The US presidential election is the event that will drive global currency markets this month, as no other national election is as important as that of the US president. We all know why the policies of the US administration are important but it is good to put the numbers in perspective.
The US is the world’s largest economy and the only “super power”. It is the largest consumer and trading partner of many countries and its trade policy impacts those of the rest of the world.
The US has a military presence in more than 80 countries and its political agenda sets the tone for the global geo-politics.
The US Federal Reserve sets the trend for interest rates and liquidity in the global markets. It prints the world’s reserve currency and accounts for more than 55 percent of the world’s market cap. Most capital markets, including that of India, have a direct and positive co-relation with the US markets.
Based on current polls and leads, Democratic candidate Joe Biden is projected to win the race comfortably. Also based on the current polls, there is a likelihood the Democrats could win both the House and the Senate. This will be a huge “blue sweep” for them and that will drive policy changes. Their stated economic positions suggest that the dollar could weaken in the medium term, which could drive commodities and Emerging Market equities higher.
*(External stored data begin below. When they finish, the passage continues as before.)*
-- ==== Sys2Proof/Machine/Ops.lean ====
section
/-! DEFINITION. The issue of one instruction by a gang: what an instruction finds before it acts (decode checks, guard, views,
tokens, waits, poison), how it reads its sources and writes its destinations, how it commits, how a trap is taken and how RTE
returns from it (R12 to R24, R38 to R56, R99, R190, R200, R268 to R275, R300 to R313). -/

namespace Sys2Proof.Machine

/-- A cause with what the trap registers receive (R300); TPC is the issue's address where none is given. -/
structure TrapInfo where
  cause : Nat
  tmask : LaneMask
  taddr : W64
  thit : LaneMask
  tpc : Option W64
  deriving DecidableEq, Repr

/-- An issue about to act: the gang as its instruction reads it, the party, its task, the instruction, its lane set and its
Active lanes (R51). -/
structure Iss where
  ref : GangRef
  g : Gang
  who : Who
  task : Task
  i : Instr
  m : Form
  f : Fields
  pc : W64
  set : LaneMask
  active : LaneMask

/-- What a commit does beyond the registers and memory: next PCs of lanes that do not fall through, lanes that end, a cause
taken after the effect, whether the issue is a taken branch, call or return, and whether it is an RTE. -/
structure Post where
  next : List (Nat × W64) := []
  ended : LaneMask := 0#64
  after : Option TrapInfo := none
  branch : Bool := false
  /-- RTE: the return is made once the issue is counted (R307). -/
  rte : Bool := false
  /-- SLEEP 0: the issue yields (R257). -/
  yields : Bool := false

/-- The outcome of an instruction's own part of its issue. -/
inductive Res where
  | wait (why : Wait) (s : State)
  | trap (t : TrapInfo) (s : State)
  | done (s : State) (p : Post)

/-! ### Lanes -/

/-- The lanes that take part in issues: live, and not held by a handler (R305). -/
def Gang.runners (g : Gang) : LaneMask := g.live &&& ~~~g.held
/-- The PC of a lane. -/
def Gang.pcOf (g : Gang) (l : Nat) : W64 := KMap.get g.pc 0#64 l
/-- WAIT of a lane (R271). -/
def Gang.waitOf (g : Gang) (l : Nat) : Nat := KMap.get g.wait 0 l

/-- The lanes among m at a PC. -/
def Gang.lanesAt (g : Gang) (m : LaneMask) (pc : W64) : LaneMask := maskOf fun l => m.getLsbD l && g.pcOf l == pc

/-- R271: the runs, as PC, lanes and WAIT, by increasing PC. -/
def Gang.runs (g : Gang) : List (Nat × LaneMask × Nat) :=
  let m := g.runners
  let pcs := (lanesOf m).foldl (fun (k : KMap Unit) l => KMap.put k (g.pcOf l).toNat ()) []
  pcs.map fun e =>
    let set := g.lanesAt m (w64 e.1)
    (e.1, set, (lanesOf set).foldl (fun w l => max w (g.waitOf l)) 0)

/-- R271: the lane set of the next issue: minimum PC, or the oldest run when it is due. -/
def Gang.chooseSet (g : Gang) : Option (W64 × LaneMask) :=
  match g.runs with
  | [] => none
  | r :: rs =>
    let d := (r :: rs).length
    let oldest := rs.foldl (fun b x => if x.2.2 > b.2.2 then x else b) r
    let pick := if oldest.2.2 ≥ 65 - d then oldest else r
    some (w64 pick.1, pick.2.1)
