/-- Source and destination of an element checked, before any access of it. -/
def elemCheck (s : State) (op : EngineOp) (w : Who) (r : TaskRec) (src dst n : Nat) (peerOk : Bool) : ElemChk :=
  match engCheck s w r (cpySsp op.desc == 1) src n n .read peerOk with
  | .miss s => .wait s
  | .fail c a s => .fail c a.toNat s
  | .ok sa s => match engCheck s w r (cpyDsp op.desc == 1) dst n n .write peerOk with
    | .miss s => .wait s
    | .fail c a s => .fail c a.toNat s
    | .ok da s => .ok sa da s

/-- R291, R295, R366: the accesses of one side of an element touch their pages: whether they are unclassified (those to a peer window, and
of a scratchpad side those to a stash line of a page that became shared, among them), and the pages they claim; none while some touch
waits. -/
def elemTouch (s : State) (w : Who) (write force scratch : Bool) (accs : List LaneAcc) : Option (Bool × List Nat) × State :=
  let became := scratch && accs.any fun a => a.space == .global
  match touchPages s w.slot w.index w.owner write (force || became || accs.any (·.peer.isSome)) false (globalPages accs) with
  | .wait _ s => (none, s)
  | .go unc claims s => (some (unc, claims), s)

/-- Words that bytes cover become poisoned, by their place (R236). -/
def taintAcc (s : State) (w : Who) (a : LaneAcc) (bad : Nat → Bool) : State :=
  (List.range a.size).foldl (fun s i =>
    if !bad i then s
    else match a.space with
      | .scratch h => match s.team? w.team with
        | some t => match t.half? h with
          | some x => s.setTeam w.team (t.setHalf h { x with poison := BitSet.put x.poison ((a.va + i) / 4) true })
          | none => s
        | none => s
      | _ => if a.peer.isSome then s else { s with memPoison := BitSet.put s.memPoison ((a.pa + i) / 4) true }) s

/-- R368: the global address of an access of an element, for its digest term. -/
def digestAddr (s : State) (w : Who) (a : LaneAcc) : Option Nat := match a.space with
  | .scratch _ => stashGlobal s w a
  | _ => some a.va

/-- R368, R369: the term of an element's write or add. -/
def foldElem (s : State) (op : EngineOp) (w : Who) (r : TaskRec) (a : LaneAcc) (size kind : Nat) (val : Nat) : State :=
  if !r.digest then s
  else match digestAddr s w a with
    | some va => foldTerms s w op.thr op.seq [(va, size, kind, w64 val)]
    | none => s

/-- R433, R434: the number of an access that an element sends, in the order of the module's issues. -/
def State.nextStamp (s : State) : State := { s with issueCtr := s.issueCtr + 1 }

/-- An engine operation's record changed. -/
def setEngine (s : State) (id : Nat) (op : EngineOp) : State := { s with engine := KMap.put s.engine id op }
/-- R417: a line moved by the engine. -/
def engLines (s : State) (op : EngineOp) (dst : Nat) : State :=
  if op.elem = 0 || dst % 128 = 0 || op.kind = .gather || op.kind = .scata then s.bump .englines op.core else s

/-- R233: source, destination and size of the element of an operation, given its index. -/
def elemPlan (op : EngineOp) (x : Nat) : Nat × Nat × Nat :=
  let d := op.desc
  let k := op.elem
  let n := cpyEsz d
  match op.kind with
  | .cpy => (engAddr d 0 k, engAddr d 1 k, 1)
  | .cpym =>
    let t := k / cpyLen d
    let u := k % cpyLen d
    (engAddr d 0 (t * (d.getD 5 0#64).toNat + u), engAddr d 1 (t * (d.getD 6 0#64).toNat + u), 1)
  | .gather => (engAddr d 0 (x * n), engAddr d 1 (k * n), n)
  | .scata => (engAddr d 0 (k * n), engAddr d 1 (x * n), n)

/-- R233: forms whose elements read an index. -/
def engIndexed (k : EngineKind) : Bool := k == .gather || k == .scata
/-- The index that an element has read, and the bytes it has read after it. -/
def engIndex (op : EngineOp) (b : List (Byte × Bool)) : Nat × List (Byte × Bool) :=
  if engIndexed op.kind then (leVal ((b.take 8).map Prod.fst), b.drop 8) else (0, b)

/-- R236: an operation ends at its element with a cause; one that already ends with another keeps that. -/
def elemFail (s : State) (id : Nat) (op : EngineOp) (c a : Nat) : State :=
  setEngine s id { op with buf := none, claims := [], fault := if op.fault ≠ 0 then op.fault else c, faultAddr := if op.fault ≠ 0 then op.faultAddr else a }

/-- The next element of an operation. -/
def elemNext (s : State) (id : Nat) (op : EngineOp) : State :=
  setEngine s id { op with elem := op.elem + 1, buf := none, peerWait := false, touched := true, claims := [] }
The potential for a delayed or contested outcome to the November 3 US election is the biggest source of uncertainty facing the market. Central bank meetings in the US and the UK this week are also important developments to keep tabs on.
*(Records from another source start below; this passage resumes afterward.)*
/-! ### Migration -/

/-- The physical address of the leaf entry that maps an address. -/
def leafAddr (s : State) (va : Nat) : Nat → Nat → Nat → Option Nat
  | 0, _, _ => none
  | fuel + 1, level, table =>
    let idx := if level = 0 then va / 2 ^ 39 % 8192 else va / 2 ^ (39 - 9 * level) % 512
    let e := w64 (memNat s (table + 8 * idx) 8)
    if pteBit e 1 then some (table + 8 * idx) else leafAddr s va fuel (level + 1) (pteFrame e)

/-- R391, R453: the end of a COPY: the cause, if any, is logged and counted, and its signal updated unless that fails; address 0 is no
signal (log entry 100). -/
def copyFinish (s : State) (ctx : Nat) (sig : W64) (fault addr : Nat) : State :=
  engineFinish s { kind := .cpy, core := 0, team := 0, index := 0, half := 0, g := ⟨64, 0, 0⟩, ctx, slot := 128, desc := [],
                   sig := if sig = 0#64 then none else some sig.toNat, behind := none, elem := 0, fault, faultAddr := addr, thr := 0,
                   seq := 0, stopped := true, peerWait := false, buf := none, touched := true, claims := [], stamp := 0, again := none,
                   recheck := none } fault addr

/-- The entries of a range of numbers put in place of another's. -/
def moveMap {α : Type} (m : KMap α) (src dst n : Nat) : KMap α :=
  (List.filter (fun (e : Nat × α) => src ≤ e.1 && e.1 < src + n) m).foldl (fun (r : KMap α) e => KMap.put r (e.1 - src + dst) e.2)
    (List.filter (fun (e : Nat × α) => !(dst ≤ e.1 && e.1 < dst + n)) m)
/-- The bytes, poison and correctable marks of one range put in place of another's, and what fetch keeps of them (R11). -/
def moveFrames (s : State) (src dst n : Nat) : State :=
  { s with mem := moveMap s.mem src dst n, memPoison := moveMap s.memPoison (src / 4) (dst / 4) (n / 4),
           memCorr := moveMap s.memCorr (src / 4) (dst / 4) (n / 4), codeBy := moveMap s.codeBy src dst n,
           tasks := s.tasks.map fun e => (e.1, { e.2 with codeBase := moveMap e.2.codeBase src dst n }) }

/-- R360 steps 5 and 6: generations and presence of the frames of a page. -/
def newGens (s : State) (old new n : Nat) (oldDie newDie : Nat) (gen : W16) : State :=
  (List.range (n / 4096)).foldl (fun s j =>
    let o := frameKey (old + 4096 * j) oldDie
    let k := frameKey (new + 4096 * j) newDie
    let s := if isFar old then { s with absent := BitSet.put s.absent o true } else { s with gens := KMap.set s.gens 0#16 o gen }
    let s := { s with gens := KMap.set s.gens 0#16 k gen, absent := BitSet.put s.absent k false }
    if isFar new then { s with absent := BitSet.put s.absent (frameKey (new + 4096 * j) (1 - newDie)) true } else s) s

/-- R360 step 5: a leaf entry with its new FRAME, HDIE and GEN. -/
def newLeaf (leaf : W64) (new : Nat) (hdie : Bool) (gen : W16) : W64 :=
  w64 (leaf.toNat % 2 ^ 12 - (if pteBit leaf 8 then 256 else 0) + (if hdie then 256 else 0) + new + gen.toNat * 2 ^ 48)

/-- R360 step 5: the leaf entries of a page rewritten. -/
def newLeaves (s : State) (entry : Nat) (leaf : W64) (count new : Nat) (hdie : Bool) (gen : W16) : State :=
  (List.range count).foldl (fun s j =>
    homeStore s (entry + 8 * j) (leBytes 8 (newLeaf leaf (new + 4096 * j) hdie gen).toNat)) s

/-- Whether an access is of a range of memory. -/
def LaneAcc.inRange (a : LaneAcc) (old n : Nat) : Bool := a.peer.isNone && a.space.sameAs .global && old ≤ a.pa && a.pa < old + n

/-- R358, R359: the accesses in flight to a page that has moved are refused at its old home; their parties translate them again. -/
def followPage (old new n : Nat) (leaf : W64) (op : PendOp) : PendOp :=
  { op with accs := op.accs.map fun a =>
      if a.inRange old n then { a with pa := a.pa - old + new, leaf } else a }

/-- Every issue in flight of a gang follows the page. -/
def followGang (old new n : Nat) (leaf : W64) (g : Gang) : Gang :=
  let h := followPage old new n leaf
  { g with unclass := g.unclass.map h, late := g.late.map h,
           heldStores := g.heldStores.map fun x => ⟨h x.op⟩,
           block := g.block.map fun b => match b with
             | .signal op => .signal (h op)
             | .object op => .object (h op)
             | b => b,
           fills := g.fills.map fun f => { f with kind := match f.kind with
             | .revalidate op => .revalidate (h op)
             | k => k } }

/-- The issues of a gang with accesses still to be made. -/
def Gang.opsInFlight (g : Gang) : List PendOp :=
  g.unclass.toList ++ g.late.toList ++ waitingOps g

/-- Whether an issue has an access to a range of memory. -/
def PendOp.inRange (op : PendOp) (old n : Nat) : Bool := op.accs.any fun a => a.inRange old n
/-- Whether a gang is of a context. -/
def gangIn (s : State) (ctx : Nat) (ref : GangRef) : Bool := ((s.who ref).map Who.ctx) == some ctx

/-- R359: a retry of each issue of a gang of a context that the old home of a page refuses, counted in GENREFUSE of its core. -/
def countRefused (s : State) (ctx old n : Nat) : State :=
  s.gangs.foldl (fun s e => if gangIn s ctx (gangOfNum e.1) then
      s.bump .genrefuse (gangOfNum e.1).core (e.2.opsInFlight.filter (·.inRange old n)).length
    else s) s

/-- R360 step 2: the accesses in flight of other contexts to the frames of a page are made, where they wait for no condition and no peer. -/
def drainOthers (s : State) (ctx old n : Nat) : State :=
  s.gangs.foldl (fun s e =>
    let ref := gangOfNum e.1
    if !gangIn s ctx ref && !e.2.ownEnd && e.2.opsInFlight.any (·.inRange old n) then completeUnclass (finishLate s ref) ref else s) s

/-- R358, R359: an issue of another context that goes on holding its gang has a translation of the old frames, which its own tables give
again: its next access is refused twice and fails with TRANSLATION. -/
def refuseOthers (s : State) (ctx old n : Nat) : State :=
  s.gangs.foldl (fun s e =>
    let ref := gangOfNum e.1
    match e.2.unclass with
    | some op => match op.accs.find? fun a => a.inRange old n with
      | some a =>
        if gangIn s ctx ref || !e.2.ownEnd then s
        else
          let s := { s with peers := s.peers.map fun (p : Nat × PeerReq) => if p.2.gang == some ref then (p.1, { p.2 with gang := none }) else p }
          accTrap (s.bump .genrefuse ref.core) ref e.2 op 0x20 a
      | none => s
    | none => s) s

/-- R360 step 2, R432: whether a cut holds an access of another context to the frames of a page. -/
def othersHeld (s : State) (ctx old n : Nat) : Bool :=
  s.gangs.any fun e => e.2.opsInFlight.any (·.inRange old n) && match s.who (gangOfNum e.1) with
    | some w => w.ctx != ctx && anyCut s w.ctx
    | none => false

/-- R360 step 3: the stash lines of every team, on every core, whose global lines lie in a range of memory. -/
def collectStash (s : State) (old size : Nat) : State :=
  s.teams.foldl (fun s e =>
    let pages := (e.2.stashes.flatMap fun m => (pagePieces m.base m.len).map fun p => p.1 / 4096).eraseDups
    pages.foldl (fun s p => match ownXlat s e.2.ctx (p * 4096) with
      | .ok pa _ => if old ≤ pa && pa < old + size then dropStashPage s e.1 p else s
      | _ => s) s) s

/-- R360 steps 5 to 7: the leaf entries and the generations of a page's frames are rewritten, its context's translations of it are dropped,
and its accesses in flight, refused at the old home, follow it. -/
def migrateLeaf (s : State) (ctx va old new size entry : Nat) (leaf : W64) (hdie : Bool) : State :=
  let gen := pteGen leaf + 1#16
  let s := newGens s old new size (homeDie old (pteBit leaf 8)) (homeDie new hdie) gen
  let s := countRefused (newLeaves s entry leaf (if pteBit leaf 6 then 16 else 1) new hdie gen) ctx old size
  { s with
    tlb := s.tlb.filter fun e => !(e.ctx == ctx && e.vpage < va / 4096 + size / 4096 && va / 4096 < e.vpage + e.pages),
    gangs := s.gangs.map fun (e : Nat × Gang) =>
      (e.1, if gangIn s ctx (gangOfNum e.1) then followGang old new size (newLeaf leaf new hdie gen) e.2 else e.2) }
The Fed is unlikely to announce major changes and the Bank of England is expected to increase the size of its bond purchases by 100 billion pounds to support the economy.
The dollar index posted its largest weekly gains since September, up by 1 percent, amid uncertainty around the US elections and renewed lockdowns in Europe. Emerging market currencies, with the exception of the CNY, came under pressure with commodity-linked currencies performing the worst.
India’s forex reserve touched an all-time record of $560.53 billion recently. Our central bank has added $18.51 billion in the last one month in the forex kitty. This was the main reason behind the stable rupee even after a stronger dollar and weaker domestic economic environment.
USD-INR behaved the way we expected and traded well within my indicated range throughout last month. I expect it to depreciate in the early part of this month though it will run into strong resistance near 75.2 range. I do not expect a sustainable move beyond 75.2 this month and the RBI to intervene and supply the dollar freely in case of larger depreciation.
On the other extreme, in case of a strong bout of dollar weakness, the rupee will find support near 73.2. I expect it to trade in these 2 rupees per dollar range—larger than the usual range in light of expected volatility on account of US presidential elections. The expectation of a fiscal stimulus package from the government to support the economy before Diwali will also weigh on the rupee.
(Devarsh Vakil is the Deputy Head of Retail Research at HDFC Securities.)